The goals of this article are:
-
To present the Sitemap and Web connector characteristics and features. This information will help you determine the optimal indexing strategy for your use case.
-
To guide you in creating your Coveo organization source(s), once your indexing strategy has been determined.
Note
Though they represent different concepts, the terms source and connector are often used interchangeably in Coveo terminology. |
Sitemap and Web connector comparison table
Consider the characteristics of the Sitemap and Web connectors in the table below when deciding how to index your Adobe Experience Manager content. Green check marks in the table below indicate advantages of the given connector over the other connector.

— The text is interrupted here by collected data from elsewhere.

-- ==== Sys2Proof/Laws/Line.lean ====
section
/-! SUPPORT. Laws of LINK_TX: what a frame boundary and the start of a frame on an idle line leave as they are, and that no
frame waits on an idle line after either. -/

namespace Sys2Proof.Machine

/-! ## What a boundary leaves as it is -/

/-- The owner's part of a first send: one slot's state, or one source's record (R169). -/
@[simp] theorem State.ownerSent_frame (s : State) (x : Notice) :
    (s.ownerSent x).pending = s.pending ∧ (s.ownerSent x).bays = s.bays ∧ (s.ownerSent x).engine = s.engine ∧
    (s.ownerSent x).jobs.queues = s.jobs.queues ∧ (s.ownerSent x).jobs.pool = s.jobs.pool ∧
    (s.ownerSent x).lastServed = s.lastServed ∧ (s.ownerSent x).handler = s.handler ∧ (s.ownerSent x).port = s.port ∧
    (s.ownerSent x).transmitter = s.transmitter ∧ (s.ownerSent x).config = s.config ∧
    (s.ownerSent x).counters = s.counters ∧ (s.ownerSent x).blink = s.blink ∧ (s.ownerSent x).handed = s.handed ∧
    (s.ownerSent x).freeDraws = s.freeDraws ∧ (∀ j, ((s.ownerSent x).slot j).blocks = (s.slot j).blocks) := by
  cases x with
  | jobDone j =>
    refine ⟨rfl, rfl, rfl, rfl, rfl, rfl, rfl, rfl, rfl, rfl, rfl, rfl, rfl, rfl, fun i => ?_⟩
    by_cases h : i = j
    · subst h; simp [State.ownerSent]
    · simp [State.ownerSent, h]
  | event n => exact ⟨rfl, rfl, rfl, rfl, rfl, rfl, rfl, rfl, rfl, rfl, rfl, rfl, rfl, rfl, fun _ => rfl⟩

/-- A boundary touches the reply queue, the notice lists with their owners, one counter and the frame on LINK_TX (R164, R169,
R170). -/
@[simp] theorem State.boundary_frame (s : State) :
    s.boundary.pending = s.pending ∧ s.boundary.bays = s.bays ∧ s.boundary.engine = s.engine ∧
    s.boundary.jobs.queues = s.jobs.queues ∧ s.boundary.jobs.pool = s.jobs.pool ∧
    s.boundary.lastServed = s.lastServed ∧ s.boundary.config = s.config ∧ s.boundary.counters.bays = s.counters.bays ∧
    s.boundary.blink = s.blink ∧ s.boundary.handed = s.handed ∧ s.boundary.freeDraws = s.freeDraws ∧
    s.boundary.handler.link = s.handler.link ∧ s.boundary.handler.cache = s.handler.cache ∧
    (∀ c, s.boundary.bay c = s.bay c) ∧ (∀ c, s.boundary.queue c = s.queue c) ∧
    (∀ j, (s.boundary.slot j).blocks = (s.slot j).blocks) := by
  unfold State.boundary
  split
  · exact ⟨rfl, rfl, rfl, rfl, rfl, rfl, rfl, rfl, rfl, rfl, rfl, rfl, rfl, fun _ => rfl, fun _ => rfl, fun _ => rfl⟩
  · unfold State.offerNotice
    split
    · split
      · exact ⟨rfl, rfl, rfl, rfl, rfl, rfl, rfl, rfl, rfl, rfl, rfl, rfl, rfl, fun _ => rfl, fun _ => rfl, fun _ => rfl⟩
      · split
        · split
          · next x rest _ =>
            obtain ⟨h1, h2, h3, h4, h5, h6, h7, _, _, h10, h11, h12, h13, h14, h15⟩ :=
              State.ownerSent_frame (s.setTransmitter { s.transmitter with
                pending := rest, unacked := s.transmitter.unacked ++ [⟨x, s.transmitter.next, false⟩],
                next := s.transmitter.next + 1, ackTimer := none }) x
            exact ⟨h1, h2, h3, h4, h5, h6, h10, congrArg Counters.bays h11, h12, h13, h14, congrArg Handler.link h7,
              congrArg Handler.cache h7, fun c => congrArg (fun v : Vector Bay 8 => v[c]) h2,
              fun c => congrArg (fun v : Vector (List SlotNo) 8 => v[c]) h4, h15⟩
          · exact ⟨rfl, rfl, rfl, rfl, rfl, rfl, rfl, rfl, rfl, rfl, rfl, rfl, rfl, fun _ => rfl, fun _ => rfl, fun _ => rfl⟩
        · exact ⟨rfl, rfl, rfl, rfl, rfl, rfl, rfl, rfl, rfl, rfl, rfl, rfl, rfl, fun _ => rfl, fun _ => rfl, fun _ => rfl⟩
    · exact ⟨rfl, rfl, rfl, rfl, rfl, rfl, rfl, rfl, rfl, rfl, rfl, rfl, rfl, fun _ => rfl, fun _ => rfl, fun _ => rfl⟩

/-! ## An idle line -/

/-- A busy line goes on (R164). -/
theorem State.fillLine_busy (s : State) (h : s.port.sending.isSome) : s.fillLine = s := by
  simp [State.fillLine, Option.isNone_iff_eq_none, Option.isSome_iff_ne_none.mp h]

/-- An idle line takes a boundary (R164). -/
theorem State.fillLine_idle (s : State) (h : s.port.sending = none) : s.fillLine = s.boundary := by
  simp [State.fillLine, h]

/-- What a frame started on an idle line leaves as it is. -/
@[simp] theorem State.fillLine_frame (s : State) :
    s.fillLine.pending = s.pending ∧ s.fillLine.bays = s.bays ∧ s.fillLine.engine = s.engine ∧
    s.fillLine.jobs.queues = s.jobs.queues ∧ s.fillLine.jobs.pool = s.jobs.pool ∧
    s.fillLine.lastServed = s.lastServed ∧ s.fillLine.config = s.config ∧ s.fillLine.counters.bays = s.counters.bays ∧
    s.fillLine.blink = s.blink ∧ s.fillLine.handed = s.handed ∧ s.fillLine.freeDraws = s.freeDraws ∧
    s.fillLine.handler.link = s.handler.link ∧ s.fillLine.handler.cache = s.handler.cache ∧
    (∀ c, s.fillLine.bay c = s.bay c) ∧ (∀ c, s.fillLine.queue c = s.queue c) ∧
    (∀ j, (s.fillLine.slot j).blocks = (s.slot j).blocks) := by
  unfold State.fillLine
  split
  · exact s.boundary_frame
  · exact ⟨rfl, rfl, rfl, rfl, rfl, rfl, rfl, rfl, rfl, rfl, rfl, rfl, rfl, fun _ => rfl, fun _ => rfl, fun _ => rfl⟩

/-! ## No frame waits on an idle line -/

/-- Whether a frame waits on an idle line is read from the frame on LINK_TX, the Request Handler and the Notice
Transmitter. -/
theorem State.noFrameWaits_congr (s t : State) (h1 : t.port.sending = s.port.sending) (h2 : t.handler = s.handler)
    (h3 : t.transmitter = s.transmitter) (h : s.NoFrameWaits) : t.NoFrameWaits := by
  unfold State.NoFrameWaits State.boundaryDue State.noticeOffered at *
  rw [h1, h2, h3]
  exact h

/-- A busy line makes no frame wait on an idle one. -/
theorem State.noFrameWaits_of_busy (s : State) (h : s.port.sending.isSome) : s.NoFrameWaits := by
  unfold State.NoFrameWaits State.boundaryDue
  rw [Option.isNone_iff_eq_none.not.mpr (Option.isSome_iff_ne_none.mp h) |> Bool.eq_false_of_not_eq_true]
  rfl

/-- After a boundary no frame waits on an idle line (R164, R170). -/
theorem State.boundary_noFrameWaits (s : State) : s.boundary.NoFrameWaits := by
  unfold State.boundary
  split
  · exact State.noFrameWaits_of_busy _ rfl
  · next hr =>
    split
    · unfold State.offerNotice
      split
      · exact State.noFrameWaits_of_busy _ rfl
      · next hd =>
        have due : s.transmitter.anyDue = false := by
          rw [List.find?_eq_none] at hd
          simpa [Transmitter.anyDue] using hd
        split
        · split
          · exact State.noFrameWaits_of_busy _ rfl
          · next hp => simp [State.NoFrameWaits, State.boundaryDue, State.noticeOffered, hr, due, hp]
        · next hl => simp [State.NoFrameWaits, State.boundaryDue, State.noticeOffered, hr, due, hl]
    · next hl => simp [State.NoFrameWaits, State.boundaryDue, State.noticeOffered, hr, hl]

/-- After an idle line has taken its frame none waits on an idle line (R157, R164). -/
theorem State.fillLine_noFrameWaits (s : State) : s.fillLine.NoFrameWaits := by
  by_cases h : s.port.sending = none
  · rw [s.fillLine_idle h]
    exact s.boundary_noFrameWaits
  · have hs := Option.isSome_iff_ne_none.mpr h
    rw [s.fillLine_busy hs]
    exact s.noFrameWaits_of_busy hs

/-- The reply queue is full only while LINK_TX is busy (R157). -/
theorem State.NoFrameWaits.busy_of_replies (s : State) (h : s.NoFrameWaits) (hr : s.handler.replies ≠ []) :
    s.port.sending.isSome := by
  cases e : s.port.sending with
  | some f => rfl
  | none => simp [State.NoFrameWaits, State.boundaryDue, e, hr] at h

end Sys2Proof.Machine
end

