/-! ## The whole machine -/

/-- Every command answers a next state, by a chain of moves of the Job Table. -/
theorem exec_tableMoves (i : Instr) (s : State) : ∃ t, exec i s = .next t ∧ TableMoves s t := by
  have h := TableMoves.refl s
  cases i with
  -- the sideband inputs and the timers of a bay
  | hardwareReset cause straps => exact ⟨_, rfl, h.move (.resets cause straps)⟩
  | sidebandLineEdge b line x => exact ⟨_, rfl, h.setBay b _⟩
  | presenceAssert b => exact ⟨_, rfl, .ite (fun _ => h.actBay b _) fun _ => h⟩
  | presenceLoss b => exact ⟨_, rfl, .ite (fun _ => ((h.takeWork b _).actBay b _).fillLine) fun _ => h⟩
  | latchChange b =>
    exact ⟨_, rfl, .ite (fun _ => .ite (fun _ => (h.latchOpened b).fillLine) fun _ => h.actBay b _) fun _ => h⟩
  | attentionPress b =>
    have counted : TableMoves s (s.setBayCounters b (s.bayCounters b).press) := h.same
    exact ⟨_, rfl, .ite (fun _ => counted.actBay b _) fun _ => h⟩
  | attentionRelease b => exact ⟨_, rfl, .ite (fun _ => h.setBay b _) fun _ => h⟩
  | pgoodRise b => exact ⟨_, rfl, .ite (fun _ => h) fun _ => h.setBay b _⟩
  | pgoodFall b =>
    exact ⟨_, rfl, .ite (fun _ => TableMoves.fillLine
      (.ite (fun _ => (h.setBay b _).actBay b _) fun _ => (h.setBay b _).testPower b)) fun _ => h⟩
  | pfaultAssert b => exact ⟨_, rfl, .ite (fun _ => h) fun _ => ((h.setBay b _).testPower b).fillLine⟩
  | pfaultDeassert b => exact ⟨_, rfl, h.setBay b _⟩
  | srqChange b x => exact ⟨_, rfl, h.actBay b _⟩
  | powerUpExpiry b => exact ⟨_, rfl, .ite (fun _ => (h.faultBay b _).fillLine) fun _ => h⟩
  | settleExpiryPowering b => exact ⟨_, rfl, .ite (fun _ => h.setBay b _) fun _ => h⟩
  | resetPulseExpiry b => exact ⟨_, rfl, .ite (fun _ => h.setBay b _) fun _ => h⟩
  | settleExpiryResetting b => exact ⟨_, rfl, .ite (fun _ => h.setBay b _) fun _ => h⟩
  | dischargeExpiry b => exact ⟨_, rfl, .ite (fun _ => (h.faultBay b _).fillLine) fun _ => h⟩
  | holdOffExpiry b =>
    refine ⟨_, rfl, ?_⟩
    split
    · exact (h.holdOffExpired b _).fillLine
    · exact h
  | blinkToggle => exact ⟨_, rfl, h.same⟩
  -- requests that a bay serves
  | powerOn seq bay => exact ⟨_, rfl, h.request fun t _ ht => ht.forBay fun b => ht.servePowerOn b⟩
  | powerOff seq bay => exact ⟨_, rfl, h.request fun t _ ht => ht.forBay fun b => ht.servePowerOff b⟩
  | resetModule seq bay => exact ⟨_, rfl, h.request fun t _ ht => ht.forBay fun b => ht.serveResetModule b⟩
  | clearFault seq bay => exact ⟨_, rfl, h.request fun t _ ht => ht.forBay fun b => ht.serveClearFault b⟩
  | indicate seq p => exact ⟨_, rfl, h.request fun t _ ht => ht.serveIndicate p⟩
  | bayStatus seq p => exact ⟨_, rfl, h.request fun t _ ht => ht.forBay fun _ => ht⟩
  | bayIdentity seq p => exact ⟨_, rfl, h.request fun t _ ht => ht.forBay fun _ => ht⟩
  -- the Bus Arbiter and the Module Bus Engine
  | grant => exact ⟨_, rfl, h.grant⟩
  | mbAckRise lines => exact ⟨_, rfl, .ite (fun _ => h) fun _ => ((h.same (u := s.setEngine _)).runEngine _).takeOffer⟩
  | mbAckFall => exact ⟨_, rfl, .ite (fun _ => (h.same (u := s.setEngine _)).runEngine _) fun _ => h⟩
  | mbRevackRise lines =>
    exact ⟨_, rfl, .ite (fun _ => h) fun _ => ((h.same (u := s.setEngine _)).runEngine _).takeOffer⟩
  | mbRevackFall => exact ⟨_, rfl, .ite (fun _ => (h.same (u := s.setEngine _)).runEngine _) fun _ => h⟩
  | byteTimerExpiry => exact ⟨_, rfl, .ite (fun _ => h.runEngine _) fun _ => h⟩
  | turnaroundTimerExpiry => exact ⟨_, rfl, .ite (fun _ => h.runEngine _) fun _ => h⟩
  | heldTimerExpiry => exact ⟨_, rfl, .ite (fun _ => h.runEngine _) fun _ => h⟩
  | abortRequest w => exact ⟨_, rfl, (h.takeReport fun _ _ ht => ht).runEngine _⟩
  | abandonRequest w => exact ⟨_, rfl, h.same⟩
  -- reports
  | releaseReport b => exact ⟨_, rfl, h.takeReport fun _ _ ht => ht.actBay b _⟩
  | liveCountReport b => exact ⟨_, rfl, h.takeReport fun _ _ ht => ht.actBay b _⟩
  | timeoutAccountingReport b => exact ⟨_, rfl, h.takeReport fun x _ ht => (ht.account b x).fillLine⟩
  | busFaultReport b => exact ⟨_, rfl, h.takeReport fun _ _ ht => (ht.busFault b).fillLine⟩
  | identityEndingReport b => exact ⟨_, rfl, h.takeReport fun x _ ht => (ht.takeReadEnding b x).fillLine⟩
  | jobEndingReport j => exact ⟨_, rfl, h.takeReport fun _ _ ht => (ht.takeJobEnding j _ _ _).fillLine⟩
  | eventRaise n => exact ⟨_, rfl, h.takeReport fun bits t ht => (ht.kept (t.recordRaise_kept n bits)).fillLine⟩
  -- jobs, events, configuration and counters
  | deadlineExpiry j =>
    exact ⟨_, rfl, .ite (fun hw => (h.move (.ends j _ 0 0 (Slot.live_of_waiting hw.1))).fillLine) fun _ => h⟩
  | submit seq p => exact ⟨_, rfl, h.request fun t hl ht => ht.serveSubmit hl p⟩
  | cancel seq p => exact ⟨_, rfl, h.request fun t _ ht => ht.serveCancel p⟩
  | jobStatus seq p => exact ⟨_, rfl, h.request fun t _ ht => ht.serveJobStatus p⟩
  | clearEvents seq p => exact ⟨_, rfl, h.request fun t _ ht => ht.serveClearEvents p⟩
  | setBayConfig seq p => exact ⟨_, rfl, h.request fun t _ ht => ht.serveSetBayConfig p⟩
  | getBayConfig seq p => exact ⟨_, rfl, h.request fun t _ ht => ht.forBay fun _ => ht⟩
  | setLinkConfig seq p => exact ⟨_, rfl, h.request fun t _ ht => ht.serveSetLinkConfig p⟩
  | getLinkConfig seq p => exact ⟨_, rfl, h.request fun t _ ht => ht⟩
  | getCounters seq p => exact ⟨_, rfl, h.request fun t _ ht => ht.serveGetCounters p⟩
  -- the Carrier Link
  | linkRxByte x => exact ⟨_, rfl, h.same rfl rfl rfl⟩
  | gapExpiry => exact ⟨_, rfl, .ite (fun _ => h.same rfl rfl rfl) fun _ => h⟩
  | openSession seq p => exact ⟨_, rfl, (h.requestOpen _).fillLine⟩
  | closeSession seq p => exact ⟨_, rfl, (h.requestEnd _ _).fillLine⟩
  | restart seq p => exact ⟨_, rfl, (h.requestEnd _ _).fillLine⟩
  | ping seq p => exact ⟨_, rfl, h.request fun t _ ht => ht⟩
  | ack seq p => exact ⟨_, rfl, (h.requestAck _).fillLine⟩
  | unknownRequest kind seq p => exact ⟨_, rfl, (h.requestUnknown _).fillLine⟩
  | frameSent => exact h.frameSent
  | ackTimerExpiry => exact ⟨_, rfl, .ite (fun _ => (h.kept s.ackExpired_kept).fillLine) fun _ => h⟩
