/-- The receivers of a port have signal and CDR lock; a feed port's are asleep (R271). -/
def Device.receivers (p : Nat) (d : Device) : Device :=
  if (d.port p).recd.direction = 1 then d
  else (d.lanes.lanesOf p).foldl (fun d l => d.setLane l { d.lane l with signal := true, cdr := true }) d

/-- A port gains its locks (R268): from TRAINING, unless its optic is kept in low power (18 R501) or a lane of it is out of service. -/
def portUp (p : Nat) (d : Device) : Device :=
  let x := d.port p
  if d.lanes.exists_ p && x.state = 1 && d.lanesUp p && !(x.optics && x.cmis == cmisLowPwr) then
    let d0 := d.setPort p { x with state := 2, lastUp := d.now, localFault := false, remoteFault := false }
    let d1 := (d0.receivers p).raise [(129 + 2 * p, det2 p 0)]
    if d1.lanes.recalWaits p then d1.recalOver p 3 0 else d1
  else d

def execPortUp (t : Nat) (port : Fin 32) (s : State) : Host.Outcome State Fault Refusal :=
  .next { s with dev := portUp port (s.dev.at_ t) }

/-- A recalibrated port is not UP after 1 s (R280): its final carries 0x0701. -/
def recalTimeout (d : Device) : Device :=
  match d.lanes.recal with
  | none => d
  | some (p, _) =>
    if d.lanes.recalDone && d.rk.works.any (fun w => w.unit == unitRecal && (match w.due with | some x => x ≤ d.now | none => false)) then
      d.recalOver p 4 0x0701
    else d

def execRecalTimeout (t : Nat) (s : State) : Host.Outcome State Fault Refusal :=
  .next { s with dev := recalTimeout (s.dev.at_ t) }

/-! ### Faults, optics and lanes -/

/-- A received local or remote fault (R270): only a duplex port reacts. -/
def faultReceived (p : Nat) (remote : Bool) (d : Device) : Device :=
  let x := d.port p
  if d.lanes.exists_ p && x.recd.direction = 0 && (x.state = 2 || x.state = 3) then
    (d.setPort p { x with localFault := x.localFault || !remote, remoteFault := x.remoteFault || remote }).portTo p 3 (1 + bit01 remote)
  else d

def execFaultReceived (t : Nat) (port : Fin 32) (remote : Bool) (s : State) : Host.Outcome State Fault Refusal :=
  .next { s with dev := faultReceived port remote (s.dev.at_ t) }

/-- A duplex port stops receiving fault sequences and leaves FAULT (R270): it trains until its locks bring it UP. -/
def faultCleared (p : Nat) (d : Device) : Device :=
  let x := d.port p
  if d.lanes.exists_ p && x.state = 3 then d.setPort p { x with state := 1, localFault := false, remoteFault := false } else d

def execFaultCleared (t : Nat) (port : Fin 32) (s : State) : Host.Outcome State Fault Refusal :=
  .next { s with dev := faultCleared port (s.dev.at_ t) }

/-- An optical module is inserted or removed (R269), for each port that the cage has or may get: removal takes the cage's ports out of UP with cause 3. `cmis` is the state
code the module reports; an optic whose maximum power is above 12.0 W is kept in low power (18 R501). -/
def opticsChange (cage : Nat) (inserted : Bool) (cmis milliwatts : Nat) (temp : Int) (d : Device) : Device :=
  ((List.range 8).map (8 * cage + ·)).foldl (fun d p =>
    let x := d.port p
    let d1 := d.setPort p { x with
      optics := inserted, opticsTemp := temp,
      cmis := if inserted then (if 12000 < milliwatts then cmisLowPwr else cmis) else 0 }
    if inserted then d1 else if d.lanes.exists_ p && (x.state = 2 || x.state = 3) then d1.portTo p 1 3 else d1) d

def execOpticsChange (t : Nat) (cage : Fin 4) (inserted : Bool) (cmis milliwatts : Nat) (temp : Int) (s : State) :
    Host.Outcome State Fault Refusal :=
  .next { s with dev := opticsChange cage inserted cmis milliwatts temp (s.dev.at_ t) }

/-- A lane loses signal or CDR lock (R285): E192 + 2l while its port is UP. -/
def laneSignalLoss (l : Nat) (cdr : Bool) (d : Device) : Device :=
  let x := d.lane l
  let d1 := d.setLane l (if cdr then { x with cdr := false } else { x with signal := false, cdr := false })
  if d.lanes.isUp (d.lanes.portOf l) then d1.raise [(192 + 2 * l, det2 l (1 + bit01 cdr))] else d1

def execLaneSignalLoss (t : Nat) (lane : Fin 32) (cdr : Bool) (s : State) : Host.Outcome State Fault Refusal :=
  .next { s with dev := laneSignalLoss lane cdr (s.dev.at_ t) }

/-- A lane's pre-FEC ratio passes DEGRADE over 1 s (R285). -/
def laneDegrade (l : Nat) (d : Device) : Device :=
  let p := d.lanes.portOf l
  if d.lanes.isUp p && (d.port p).recd.degrade != 0 then d.raise [(192 + 2 * l, det2 l 3)] else d

def execLaneDegrade (t : Nat) (lane : Fin 32) (s : State) : Host.Outcome State Fault Refusal :=
  .next { s with dev := laneDegrade lane (s.dev.at_ t) }

/-! ### SyncE (R274) -/

/-- The SSM code to send in a servo state. -/
def SyncE.ssm (y : SyncE) (s : ServoState) : Nat :=
  if y.mode = 0 then 15
  else match s with
    | .locked | .slewing => y.ssmLocked
    | .holdover | .external => y.ssmHold
    | .free | .acquire => 15

/-- An ESMC PDU on the wire, in bytes with its FCS: the least Ethernet frame (assumption 21). -/
def esmcBytes : Nat := 64

/-- An ESMC information PDU is made for each port of ESMC_MASK that is UP, and waits there in TC4 (R274, 08 R234). -/
def esmcSend (d : Device) : Device :=
  let y := d.lanes.synce
  let ps := (maskBits y.mask).filter (fun p => d.lanes.isUp p && (d.port p).recd.direction != 2)
  let ports := ps.foldl (fun m p => Tab.upd m p PortSched.reset (fun x => { x with waiting := x.waiting ++ [⟨4, 0x4004 + 8 * p, esmcBytes, d.now, 0⟩] })) d.sched.ports
  { d with
    sched := { d.sched with ports := ports }
    lanes := { d.lanes with synce := { y with lastSsm := y.ssm d.time.servo, pdus := y.pdus + ps.length } } }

Criteria | Sitemap connector | Web connector |
---|---|---|
Prerequisites |
An existing sitemap or a new, Coveo-specific sitemap. Learn about AEM out-of-the-box sitemaps starting with AEM 6.5.9. |
None. |
Content coverage
(Ability to index all content from AEM. Ease of scoping the AEM content to be indexed.) |
Covers all content.
DAM is supported if sitemap includes links to assets.
Content can be filtered using inclusion/exclusion rules. |
Covers all content.
DAM is supported if assets are linked to parent web pages.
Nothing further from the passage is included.